John Seely Brown and Paul Duguid in their book The Social Life of Information (Boston: Harvard Business School Press, 2000) help us see through frenetic visions of the future to the real forces for change in society. Arguing elegantly for the important role that human sociability plays in the world of bits, this book, and the chapters published here in First Monday, gives us an optimistic look beyond the simplicities of information and individuals. The authors show how a better understanding of the contribution that communities, organizations, and institutions make to learning, knowledge, and judgement can lead to the richest possible use of technology in our work and everyday lives.
The idea that information and individuals are inevitably and always part of rich social networks is central to this book. Nowhere has the role of such networks been more obvious to us than in the support, help, and contributions - both direct and indirect, explicit and tacit - that we have received from friends, colleagues, and others whose work has inspired us. First and foremost we must acknowledge the contributions, both central and peripheral, of our wives Susan Haviland and Laura Hartman. Both are architects, and in their practice have taught us so much about good design, from a designer's and a user's perspective. We dedicate this book to them, but our gratitude for their support, kindness, and love lies beyond words.
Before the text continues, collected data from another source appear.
namespace Sys2Proof.Machine

/-! ## Ready fibres (R136) -/

/-- The bias of the selector hint (R138). -/
def biasOf (yh : BitVec 2) : Int :=
  match yh.toNat with
  | 0 => 0
  | 1 => 16
  | 2 => 64
  | _ => -16

/-- The better of two candidates by a score; ties go to the lower ADDR, then the lower CTX (R138). -/
def betterEntry (a b : Int × Nat × BlockEntry) : Bool :=
  if a.1 = b.1 then
    if a.2.2.addr = b.2.2.addr then decide (a.2.2.ctx.toNat < b.2.2.ctx.toNat) else decide (a.2.2.addr.toNat < b.2.2.addr.toNat)
  else decide (b.1 < a.1)

/-- The best candidate of a list. DESIGN CHOICE, log entry 88: of an ordinary and a resumption entry of equal score, ADDR and CTX, a tie that
R138 does not break, the lower-numbered entry. -/
def bestEntry : List (Int × Nat × BlockEntry) → Option (Int × Nat × BlockEntry)
  | [] => none
  | x :: xs => match bestEntry xs with
    | none => some x
    | some y => if betterEntry y x then some y else some x

/-- The eligible entries of a core. -/
def State.eligible (s : State) (c : Nat) : List (Nat × BlockEntry) :=
  (s.core c).table.filter (fun (e : Nat × BlockEntry) => !(s.readyOf c e.2).isEmpty)

/-- The entry that a selection chooses (R138). -/
def State.chooseEntry (s : State) (c : Nat) : Option (Nat × BlockEntry) :=
  let es := s.eligible c
  let old := es.filter (fun (e : Nat × BlockEntry) => decide (s.regs.ageCap < e.2.age))
  let scored := if old.isEmpty then es.map (fun (e : Nat × BlockEntry) => (((s.readyOf c e.2).length : Int) + biasOf e.2.yh, e.1, e.2))
    else old.map (fun (e : Nat × BlockEntry) => ((e.2.age : Int), e.1, e.2))
  (bestEntry scored).map (fun x => (x.2.1, x.2.2))

/-- Ages after a selection (R138). -/
def State.ageEntries (s : State) (c i : Nat) : State :=
  let el := (s.eligible c).map (fun (e : Nat × BlockEntry) => e.1)
  s.updCore c (fun k => { k with table := k.table.map (fun (e : Nat × BlockEntry) =>
    (e.1, { e.2 with age := if e.1 = i then 0 else if e.1 ∈ el then min (e.2.age + 1) 511 else 0 })) })

/-! ## Forming a ferry (R136) -/

/-- What a scan has taken: lanes, groups, grid, and the next CUR. -/
structure Scan where
  lanes  : List Nat
  groups : List Nat
  grid   : Option Nat
  cur    : Nat
  deriving DecidableEq, Repr

/-- The unit of a place in an entry: its quad, the fibre alone, or nothing. -/
def State.unitOf (s : State) (c : Nat) (e : BlockEntry) (p : Nat) : List Nat :=
  let q := e.q && !e.rs && s.hasFibre c p && (s.groupOf c p).quads
  if q && p % 4 != 0 then [] else if q then quadOf p else [p]

/-- One place of the scan. -/
def State.scanStep (s : State) (c : Nat) (e : BlockEntry) (r : Scan) (p : Nat) : Scan :=
  let u := s.unitOf c e p
  if !u.isEmpty && u.all (fun q => decide (q ∈ e.wvec) && s.isReady c q) then
    let g := (s.fibre c p).gslot
    let grid := (s.group c g).grid
    let mine := r.grid.getD grid
    if grid = mine && (decide (g ∈ r.groups) || decide (r.groups.length < 8)) && decide (r.lanes.length + u.length ≤ 64) then
      { lanes := u.foldl insertPlace r.lanes, groups := if g ∈ r.groups then r.groups else g :: r.groups,
        grid := some mine, cur := (p + u.length) % 2048 }
    else { r with grid := some mine }
  else r

/-- The scan of an entry: only places whose bits are set can be taken, so those are looked at, from CUR on. -/
def State.formScan (s : State) (c : Nat) (e : BlockEntry) : Scan :=
  let order := e.wvec.filter (fun p => decide (e.cur ≤ p)) ++ e.wvec.filter (fun p => decide (p < e.cur))
  order.foldl (fun r p => s.scanStep c e r p) { lanes := [], groups := [], grid := none, cur := e.cur }

/-- The words that a ferry may run from its fibres' views: every fibre holds the block with the same words, and the core
chooses to (R55). -/
def State.viewWords (s : State) (c : Nat) (addr : BitVec 48) (lanes : List Nat) : AMap Word :=
  match lanes with
  | [] => []
  | p :: ps =>
    let v := AMap.getD (s.fibre c p).view addr.toNat []
    if s.coin c 0 && ps.all (fun q => AMap.getD (s.fibre c q).view addr.toNat [] == v) then v else []

/-- The ferry of a scan leaves the entry; an entry without fibres is free and the holding list drains (R134, R135). -/
def State.launchFerry (s : State) (c i : Nat) (e : BlockEntry) (r : Scan) : State :=
  let left := e.wvec.filter (fun p => decide (p ∉ r.lanes))
  let clause : Option ClauseState := match e.rs, r.lanes with
    | true, p :: _ => some { known := false, left := 0, setA := (s.fibre c p).sets.1, setB := (s.fibre c p).sets.2, e := false }
    | _, _ => none
  let fy : Ferry := { ctx := e.ctx, entry := e.addr, rs := e.rs, q := e.q, lanes := r.lanes, pc := e.addr, clause := clause,
                      clauses := 0, pos := 0, held := s.viewWords c e.addr r.lanes, hold := .none }
  -- each fibre's view of the block is what the ferry runs (R55)
  let s := r.lanes.foldl (fun (s : State) p => s.updFibre c p (fun f => { f with view := AMap.put f.view e.addr.toNat fy.held })) s
  let s := s.updCore c (fun k => { k with
    table := if left.isEmpty then AMap.drop k.table i
      else k.table.map (fun (x : Nat × BlockEntry) => if x.1 = i then (i, { x.2 with wvec := left, cur := r.cur }) else x),
    ferries := AMap.put k.ferries k.nextFerry fy, nextFerry := k.nextFerry + 1, selCount := k.selCount + 1,
    idleSince := s.gtb })
  let s := s.count c e.ctx (fun k => { k with selections := k.selections + 1 })
  if left.isEmpty then s.drainHolding c ((s.core c).holding.length + 1) else s

/-- Something wakes a core that sleeps (R60). -/
def State.wakeCore (s : State) (c : Nat) : State :=
  if (s.core c).asleep && (s.core c).wakeAt.isNone then s.updCore c (fun k => { k with wakeAt := some s.gtb }) else s

/-- A selection is open: the core is awake, holds fewer than 32 ferries and has an eligible entry (R137). -/
def State.canSelect (s : State) (c : Nat) : Bool :=
  !(s.core c).asleep && decide ((s.core c).ferries.length < Config.ferriesPerCore) && !(s.eligible c).isEmpty
    && !(s.die (dieOf c)).dead

/-! ## Spilling (R135) -/

/-- The fibres of an entry go to the holding list with their waits, and the entry is free. -/
def State.spillEntry (s : State) (c i : Nat) (e : BlockEntry) : State :=
  let held : List Held := e.wvec.map (fun p => { place := p, ctx := e.ctx, addr := e.addr, rs := e.rs, since := (s.core c).selCount })
  let s := s.updCore c (fun k => { k with table := AMap.drop k.table i, holding := k.holding ++ held })
  s.drainHolding c ((s.core c).holding.length + 1)

/-- The entry that a spill takes: the lowest-numbered one without a ready fibre while a held fibre is ready, or the
smallest eligible one once the oldest held fibre has waited for AGE_CAP × 256 selections in which no entry has become free (DEDUCED, log
entry 82). -/
def State.spillVictim (s : State) (c : Nat) : Option (Nat × BlockEntry) :=
  let k := s.core c
  let full := k.freeEntry.isNone
  let ready := k.holding.any (fun h => s.isReady c h.place)
  let idle := k.table.find? (fun (e : Nat × BlockEntry) => (s.readyOf c e.2).isEmpty)
  let due := k.holding.head?.any (fun (h : Held) => decide (max h.since k.freeSel + s.regs.ageCap * 256 ≤ k.selCount))
  let small := bestEntry ((s.eligible c).map (fun (e : Nat × BlockEntry) => (-((e.2.wvec.length : Nat) : Int), e.1, e.2)))
  match full && ready, idle with
  | true, some e => some e
  | _, _ => if full && due then small.map (fun x => (x.2.1, x.2.2)) else none

/-- FERRY_SELECTION (R138). A spill that is due goes first (R135, R139). -/
def execFerrySelection (core : Nat) (s : State) : Host.Outcome State Fault Refusal :=
  let s := s.refill core
  if s.canSelect core && (s.spillVictim core).isNone then
    match s.chooseEntry core with
    | some (i, e) => .next ((s.ageEntries core i).launchFerry core i e (s.formScan core e))
    | none => .next s
  else .next s

/-- ENTRY_SPILL (R135). -/
def execEntrySpill (core : Nat) (s : State) : Host.Outcome State Fault Refusal :=
  match s.spillVictim core with
  | some (i, e) => .next (s.spillEntry core i e)
  | none => .next s

/-! ## Results (R150, R151) -/

/-- A drained window is free (R129). -/
def State.checkDrained (s : State) (c p : Nat) : State :=
  let f := s.fibre c p
  if f.life == .draining && f.pending.isEmpty && f.quiet then
    s.updCore c (fun k => { k with fibres := AMap.drop k.fibres p })
  else s

/-- RESULT_LANDS (R150): a result that waits for no response lands. Of the accesses that it has still to perform one is performed
first, in an order of its own (R85, R90). -/
def execResultLands (core place idx : Nat) (s : State) : Host.Outcome State Fault Refusal :=
  match (s.fibre core place).pending[idx]? with
  | some r =>
    if s.hasFibre core place && r.await.isNone then
      match r.late[Config.freeNat s.freeCtr (2 ^ 21 + place) % r.late.length]? with
      | some a => if s.lateOpen core a then .next (s.performLate core place a) else .next s
      | none =>
      .next ((s.updFibre core place (fun f => f.land idx r)).checkDrained core place)
    else .next s
  | none => .next s

/-! ## Barrier time-outs (R147) -/

/-- Every fibre waiting in a phase traps BAR_TIMEOUT at its terminator, the word before the block it goes to. -/
def State.timeOut (s : State) (c : Nat) (ps : List Nat) (kind : WaitKind) (n info : Nat) (first : Word) : State :=
  ps.foldl (fun s p =>
    let f := s.fibre c p
    let t : Trap := { code := .barTimeout, info0 := wd info, info1 := first }
    if f.waitk = kind && f.barn == n then s.takeTrap c p (f.pc - 8) t
    else if f.after = some (kind, n) then
      -- parked at the fetch of the next block
      ((s.leaveWait c p).takeTrap c p (f.pc - 8) t).updFibre c p (fun f => { f with after := none, target := false })
    else s) s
The ideas of Jean Lave and Etienne Wnger, who were colleagues with us at the Institute for research on Learning, have had an indelible effect on our thinking. Julian Orr and Geoffrey Nunberg from the Xerox Palo Alto Research Center (PARC) have also made particularly important contributions, which will be evident in the essays that follow. We hope in acknowledging them that we do not slight the many other colleagues at PARC who have helped us in a variety of ways. They are so many that we simply could not mention them all. We must, though, mention Janice Heiler, Mimi Gardner, and Merin Eglington, whose support has been invaluable.
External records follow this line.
/-! ## Words of the parts -/

/-- WAITK and ROLE as the descriptor holds them (R127). -/
def WaitKind.num : WaitKind → Nat
  | .none => 0
  | .groupBarrier => 1
  | .clusterBarrier => 2
  | .phase => 3
  | .rendezvous => 4
  | .token => 5
  | .trap => 6
def Role.num : Role → Nat
  | .compute => 0
  | .copy => 1
  | .epilogue => 2

/-- A bit as a number. -/
def bit01 (b : Bool) : Nat := if b then 1 else 0

/-- The fibre descriptor (R127). -/
def Fibre.descriptor (f : Fibre) : Word × Word :=
  (wd (f.pred.toNat * 2 ^ 48 + f.pc.toNat),
   wd (f.wbase % 2 ^ 20 * 2 ^ 44 + f.gslot % 256 * 2 ^ 36 + f.lane % 64 * 2 ^ 30 + f.role.num * 2 ^ 28 + bit01 f.helper * 2 ^ 27
     + f.waitk.num * 2 ^ 24 + f.barn % 16 * 2 ^ 20 + f.token % 4096 * 2 ^ 8 + (f.window.length - 1)))

/-- A fibre as its saved descriptor gives it again: PRED, PC, HELPER, WAITK and BARN (R127). -/
def Fibre.ofDescriptor (f : Fibre) (d0 d1 : Word) : Fibre :=
  { f with
    pred := BitVec.ofNat 16 (fld d0 48 16), pc := d0.setWidth 48, helper := flag d1 27, barn := fld d1 20 4,
    waitk := match fld d1 24 3 with
      | 1 => .groupBarrier
      | 2 => .clusterBarrier
      | 3 => .phase
      | 4 => .rendezvous
      | 6 => .trap
      | _ => .none }

/-- What a place holds, as a number: 0 where it holds no fibre. -/
def Life.num : Life → Nat
  | .live => 1
  | .kept => 2
  | .draining => 3
  | .stopped => 4
def Life.ofNum (n : Nat) : Option Life :=
  match n with
  | 1 => some .live
  | 2 => some .kept
  | 3 => some .draining
  | 4 => some .stopped
  | _ => none

/-- A flag that a clause names, as a number: 0 for none. -/
def flagNum : Option (Fin 12) → Nat
  | none => 0
  | some i => i.val + 1
def flagOf (n : Nat) : Option (Fin 12) := if h : n - 1 < 12 ∧ n ≠ 0 then some ⟨n - 1, h.1⟩ else none

/-- Completion flags, 6 bits each, FPSTAT, and what the fibre needs to go on where it stands (R129, R134, R154). -/
def Fibre.flagWords (f : Fibre) : Word × Word :=
  let n := (List.range 12).foldl (fun n i => n + f.flagCount i % 64 * 2 ^ (6 * i)) 0
  (wd n, wd (n / 2 ^ 64 + f.fpstat.toNat * 2 ^ 8 + f.life.num * 2 ^ 13 + bit01 f.resumed * 2 ^ 16 + bit01 f.blockQ * 2 ^ 17
    + bit01 f.target * 2 ^ 18 + flagNum f.sets.1 * 2 ^ 19 + flagNum f.sets.2 * 2 ^ 24))
def Fibre.ofFlagWords (f : Fibre) (w0 w1 : Word) : Fibre :=
  let n := w0.toNat + fld w1 0 8 * 2 ^ 64
  { f with
    flags := (List.range 12).map (fun i => bitsAt n (6 * i) 6), fpstat := BitVec.ofNat 5 (fld w1 8 5),
    life := (Life.ofNum (fld w1 13 3)).getD .live, resumed := flag w1 16, blockQ := flag w1 17, target := flag w1 18,
    sets := (flagOf (fld w1 19 5), flagOf (fld w1 24 5)) }

/-- A barrier: the arrivals of some lanes, the first arrival's GTB and the phase. `lane` says which lane a place is, if it counts. -/
def Barrier.words (b : Barrier) (lane : Nat → Option Nat) : List Word :=
  [wd ((b.arrived.filterMap lane).foldl (fun n i => n ||| 2 ^ i) 0),
   wd ((match b.first with
      | some x => x.1.toNat % 2 ^ 62
      | none => 0) + b.phase % 4 * 2 ^ 62)]
/-- Arrivals of lanes as places from `first` on. -/
def arrivals (w : Word) (first : Nat) : List Nat := ((List.range 64).filter (fun i => flag w i)).map (fun i => first + i)
/-- A barrier again, with the limit in force. -/
def barrierOf (arrived : List Nat) (w : Word) (limit : Word) : Barrier :=
  { phase := fld w 62 2, arrived := arrived, first := if arrived.isEmpty then none else some (wd (fld w 0 62), limit) }

/-- A block-table entry: ADDR, Q, YH, AGE and CUR, and which kind it is. -/
def BlockEntry.words (e : BlockEntry) : List Word :=
  [wd (e.addr.toNat + bit01 e.q * 2 ^ 48 + e.yh.toNat * 2 ^ 49 + bit01 e.rs * 2 ^ 51), wd (e.age % 2 ^ 32 + e.cur % 2 ^ 11 * 2 ^ 32)]
def entryOfWords (ctx : BitVec 12) (w0 w1 : Word) : BlockEntry :=
  { ctx := ctx, addr := w0.setWidth 48, q := flag w0 48, yh := BitVec.ofNat 2 (fld w0 49 2), wvec := [], age := fld w1 0 32, cur := fld w1 32 11,
    rs := flag w0 51 }

/-- What a stream does next, as a number. A park's token is dropped. -/
def StreamState.num : StreamState → Nat
  | .running | .parked _ => 0
  | .waitClaim => 1
  | .ended => 2
  | .stopped => 3
  | .waitPhase n => 16 + n
def StreamState.ofNum (n : Nat) : StreamState :=
  match n with
  | 1 => .waitClaim
  | 2 => .ended
  | 3 => .stopped
  | n => if 16 ≤ n then .waitPhase (n - 16) else .running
There are many others to whom we are deeply indebted. Among them Paul Adler, Phil Agre and his invaluable RRE Internet Filter, Bob Anderson, Danny Bobrow, Scott Noam Cook, José Afonso Furtado, Mary Griffin, Bernardo Huberman, Bill Janeway, Martin Kenney, Bruce Kogut, Teresa da Silva Lopes, Peter Lyman, Shawn Parkhurst, Larry Prusak, Dick Rosenbloom, Sim Sitkin, Brian Smith, Frank Squires, Susan Stucky, Roy Tennant and his colleagues at Current Cites, Mark Weiser, and Jack Whalen. Ursula Hines provided useful research help, as did Pam Stello with chapter 8 in particular. Softbook Press kindly lent an electronic book. None but ourselves, of course, can be held to account for what we say here.
We are also very grateful for the enthusiastic support of Harvard Business School Press. We thank in particular our energetic editor Hollis Heimbouch, who made us think we could write a book and stuck with us when we thought we couldn't, but also Marjorie Williams who graciously took over the project at a very difficult time and was tactful enough not to sigh aloud with relief when she handed back the reins.
Some of the work in this book develops articles and essays that first appeared elsewhere. In particular, chapter 7 revisits ideas first published as "The social life of documents," and chapter 8 also looks back at an earlier paper, "The university in the digital age." 
About the Authors
John Seely Brown is Chief Scientist at Xerox Corporation and Director of the Xerox Palo Alto Research Center (PARC).
Paul Duguid is a research specialist in Social and Cultural Studies in Education at the University of California at Berkeley.
1. See Brown and Duguid, 1996a, 1996b.
John Seely Brown and Paul Duguid, 1996a. "The Social Life of Documents," Release 1.0 (October, special issue), pp. 1-19; First Monday (May), volume 1, number 1, at http://firstmonday.org/issues/issue1/documents/index.html. Also available at http://www.parc.xerox.com/ops/members/brown/papers/sociallife.html, retrieved 21 July 1999.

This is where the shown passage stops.